(Task objective) Each line in the entries below that holds the word "queued" belongs in the answer.

──────── Information supplied

/-- Settles O43: the model's chunks are a chunking, they are as many as the rule's quotient, and the
capacity check is on that number. -/
theorem writeQueuesChunks : Obligations.WriteQueuesChunks := by
  intro key bytes i s p n hi hp hceil
  have hu := userDataLen_pos p.processDataLen
  have hn : n = (chunks p.processDataLen.userDataLen bytes).length :=
    (eq_ceilDiv_of_isCeil hu hceil).trans (chunks_length _ _).symm
  have hsame : exec i s = exec (.seqWrite key bytes) s := by
    rcases hi with rfl | rfl
    · rfl
    · exact (Controller.readerAndWriterAreTheSequencers.2.2 key bytes s).2
  rw [hsame]
  refine ⟨fun hcap => ?fits, fun cap hcap hover => ?full⟩
  case fits =>
    have hfits : fits s.params.outQCap
        (p.outData.length + (chunks p.processDataLen.userDataLen bytes).length) = true :=
      (fits_iff _ _).2 fun cap hc => hn ▸ hcap cap hc
    exact ⟨_, chunks _ bytes, exec_seqWrite_of_enqueue hp (enqueue_ok_iff.2 ⟨hfits, rfl⟩), rfl,
      mapGet_mapSet_self natLt s.seq key _, fun k hk => mapGet_mapSet_other natLt s.seq key k _ hk,
      hn.symm, chunks_isChunking hu bytes⟩
  case full =>
    have hfull : p.enqueue s.params.outQCap bytes = .error .bufferLength :=
      enqueue_error_iff.2 ⟨(fits_eq_false_iff _ _).2 ⟨cap, hcap, hn ▸ hover⟩, rfl⟩
    have heffect : effect (.seqWrite key bytes) s = .error .bufferLength := by
      simp only [effect, seqWrite, lookupInstance_ok_iff.2 hp, ok_bind, hfull, error_bind]
    exact exec_of_effect_error heffect

/-- SEQ_READ answers the whole buffer, or none where it is empty, and empties it (R124). -/
theorem exec_seqRead_of_entry {key : Nat} {s : State} {p : SeqState} (hp : mapGet s.seq key = some p) :
    exec (.seqRead key) s = .next ((s.setInstance key { p with inData := [] }).respond
      (.ok (.bytes (if p.inData = [] then none else some p.inData)))) := by
  have heffect : effect (.seqRead key) s = .ok (s.setInstance key { p with inData := [] },
      .bytes (if p.inData = [] then none else some p.inData)) := seqRead_ok_iff.2 ⟨p, hp, rfl, rfl⟩
  rw [exec_eq_finish, heffect, finish_ok]

/-- Settles O44: the first read leaves an empty buffer, on which the second reads none. -/
theorem readDrainsTheBuffer : Obligations.ReadDrainsTheBuffer := by
  intro key i s p hi hp
  have hsame (s : State) : exec i s = exec (.seqRead key) s := by
    rcases hi with rfl | rfl
    · rfl
    · exact (Controller.readerAndWriterAreTheSequencers.2.2 key [] s).1
  have hdrained := mapGet_mapSet_self natLt s.seq key { p with inData := [] }
  refine ⟨_, _, (hsame s).trans (exec_seqRead_of_entry hp), rfl, hdrained,
    fun k hk => mapGet_mapSet_other natLt s.seq key k _ hk,
    (hsame _).trans (exec_seqRead_of_entry hdrained), ?_⟩
  rw [if_pos rfl]
  rfl

/-! ### The loopback -/

/-- A count is never its own successor, so the frame that echoes it never stalls the next chunk (R116). -/
theorem inc_ne_self (n : Counter) : (n.toNat + 1) % 4 ≠ n.toNat := by omega

theorem loopbackRun_succ {key : Nat} {output f : FrameOut} {s t : State}
    (h : exec (.seqNext key (loopbackFrame output) output) s = .next t)
    (hf : t.response = some (.ok (.frame f))) (k : Nat) :
    loopbackRun key (k + 1) output s = loopbackRun key k f t := by
  rw [loopbackRun, h]
  simp only [hf]

/-- Against a loopback far end, the chunk in flight and then every queued chunk arrive in order: each
operation accepts the chunk of the frame before and sends the next one with the next count (R129). -/
theorem loopbackRun_delivers {key : Nat} {p : SeqState} {f : FrameOut} {s : State}
    (hp : mapGet s.seq key = some p) (hd : p.initState = .done) (hcap : s.params.inBufCap = none)
    (hnew : f.txCnt ≠ p.lastRxCnt) :
    ∃ t q, loopbackRun key (p.outData.length + 1) f s = some t ∧ mapGet t.seq key = some q ∧
      q.inData = p.inData ++ f.data ++ p.outData.flatten := by
  have haccept : accepts (loopbackFrame f) p.lastRxCnt = true := (accepts_iff _ _).2 ⟨rfl, hnew⟩
  have hfit (_ : accepts (loopbackFrame f) p.lastRxCnt = true) :
      fits s.params.inBufCap (p.inData.length + (loopbackFrame f).data.length) = true := by
    rw [hcap]
    rfl
  obtain ⟨q, f', hadv⟩ := exists_advance_ok (output := f) hfit
  obtain ⟨hin, hlast⟩ := advance_accepts hd hadv haccept
  have hexec := exec_seqNext_stepped hp hadv
  have hq := mapGet_stepped_self s key q f'
  cases hqueue : p.outData with
  | nil =>
    refine ⟨_, q, loopbackRun_succ hexec rfl 0, hq, ?_⟩
    rw [hin, List.flatten_nil, List.append_nil]
    rfl
  | cons chunk rest =>
    obtain ⟨hf', hrest⟩ := advance_sends hd hadv hqueue (inc_ne_self f.txCnt)
    have hnew' : f'.txCnt ≠ q.lastRxCnt := by
      rw [hlast, hf']
      intro hsame
      exact inc_ne_self f.txCnt ((inc_toNat f.txCnt).symm.trans (congrArg BitVec.toNat hsame))
    obtain ⟨t, r, hrun, hr, hdata⟩ :=
      loopbackRun_delivers hq (advance_stays_done hd hadv).1 hcap hnew'
    refine ⟨t, r, ?_, hr, ?_⟩
    · rw [loopbackRun_succ hexec rfl, List.length_cons, ← hrest]
      exact hrun
    · have hchunk : f'.data = chunk := by rw [hf', acknowledge_data, sendChunk_data]
      rw [hdata, hin, hchunk, hrest, List.flatten_cons, List.append_assoc (p.inData ++ _)]
      rfl
termination_by p.outData.length
decreasing_by
  rw [hqueue, hrest, List.length_cons]
  omega

/-- Settles O45: the bytes are queued as their chunks, the first frame sends the first chunk, and the
loopback delivers the chunks in order, which join to the bytes. -/
theorem loopbackDeliversTheByteStream : Obligations.LoopbackDeliversTheByteStream := by
  intro key n bytes output s p hp hd hin hout hcapIn hcapOut hne hfresh hceil
  have hu := userDataLen_pos p.processDataLen
  obtain ⟨chunk, rest, hchunks⟩ : ∃ chunk rest, chunks p.processDataLen.userDataLen bytes = chunk :: rest :=
    ⟨_, _, chunks_cons hu hne⟩
  have hn : n = rest.length + 1 := by
    rw [eq_ceilDiv_of_isCeil hu hceil, ← chunks_length, hchunks, List.length_cons]
  have hwrite : p.enqueue s.params.outQCap bytes = .ok { p with outData := chunk :: rest } :=
    enqueue_ok_iff.2 ⟨by rw [hcapOut]; rfl, by rw [hout, hchunks, List.nil_append]⟩
  have hexec1 := exec_seqWrite_of_enqueue hp hwrite
  have hp1 := mapGet_mapSet_self natLt s.seq key { p with outData := chunk :: rest }
  have hd1 : ({ p with outData := chunk :: rest } : SeqState).initState = .done := hd
  obtain ⟨q, f, hadv⟩ := exists_advance_ok (cap := s.params.inBufCap) (output := output)
    (p := { p with outData := chunk :: rest }) (input := ⟨false, false, false, 0, output.txCnt, []⟩) nofun
  have hexec2 := exec_seqNext_stepped
    (s := (s.setInstance key { p with outData := chunk :: rest }).respond (.ok .none)) hp1 hadv
  obtain ⟨hf, hrest⟩ := advance_sends hd1 hadv rfl (inc_ne_self output.txCnt)
  obtain ⟨hqin, hqlast⟩ := advance_ignores hd1 hadv rfl
  have hnew : f.txCnt ≠ q.lastRxCnt := by
    rw [hqlast, hf]
    intro hsame
    exact hfresh ((congrArg BitVec.toNat hsame).symm.trans (inc_toNat output.txCnt))
  have hq := mapGet_stepped_self
    ((s.setInstance key { p with outData := chunk :: rest }).respond (.ok .none)) key q f
  obtain ⟨t3, r, hrun, hr, hdata⟩ :=
    loopbackRun_delivers hq (advance_stays_done hd1 hadv).1 hcapIn hnew
  have hbytes : r.inData = bytes := by
    rw [hdata, hqin, hrest, hf, acknowledge_data, sendChunk_data, hin, List.nil_append,
      ← List.flatten_cons, ← hchunks, chunks_flatten hu]
  rw [hrest, ← hn] at hrun
  refine ⟨_, _, t3, _, f, hexec1, hexec2, rfl, hrun, exec_seqRead_of_entry hr, ?_⟩
  rw [hbytes, if_neg hne]
  rfl

/-! ### The frame-encode contract -/

theorem frameEncodeCheck_ok {l : FrameLen} {f : FrameOut} (htx : f.txCnt.toNat ≤ 3)
    (hrx : f.rxCntAck.toNat ≤ 3) (hdata : f.data.length ≤ l.userDataLen) :
    frameEncodeCheck l f = .ok () := by
  rw [frameEncodeCheck, if_neg (Nat.not_lt.2 htx), if_neg (Nat.not_lt.2 hrx), if_neg (Nat.not_lt.2 hdata)]

/-- The count and the data an advance answers are echoed, cleared, or those of a queued chunk (R119, R120). -/
theorem advance_frame_cases {cap : Option Nat} {p q : SeqState} {input : FrameIn}
    {output out : FrameOut} (h : p.advance cap input output = .ok (q, out)) :
    (out.txCnt = output.txCnt ∧ (out.data = [] ∨ out.data = output.data)) ∨
      (out.txCnt = inc input.txCntAck ∧ out.data ∈ p.outData) := by
  rcases advance_ok_cases h with ⟨-, -, rfl⟩ | ⟨-, -, rfl⟩ | ⟨-, -, rfl⟩
  · exact .inl ⟨rfl, .inl rfl⟩
  · exact .inl ⟨rfl, .inl rfl⟩
  · rcases txStep_cases p input output with ⟨chunk, rest, hqueue, -, htx⟩ | ⟨-, htx⟩ <;> rw [htx]
    · exact .inr ⟨rfl, hqueue ▸ List.mem_cons_self ..⟩
    · exact .inl ⟨rfl, .inr rfl⟩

────────────────

(Written response)
/-- Against a loopback far end, the chunk in flight and then every queued chunk arrive in order: each
/-- Settles O45: the bytes are queued as their chunks, the first frame sends the first chunk, and the
/-- The count and the data an advance answers are echoed, cleared, or those of a queued chunk (R119, R120). -/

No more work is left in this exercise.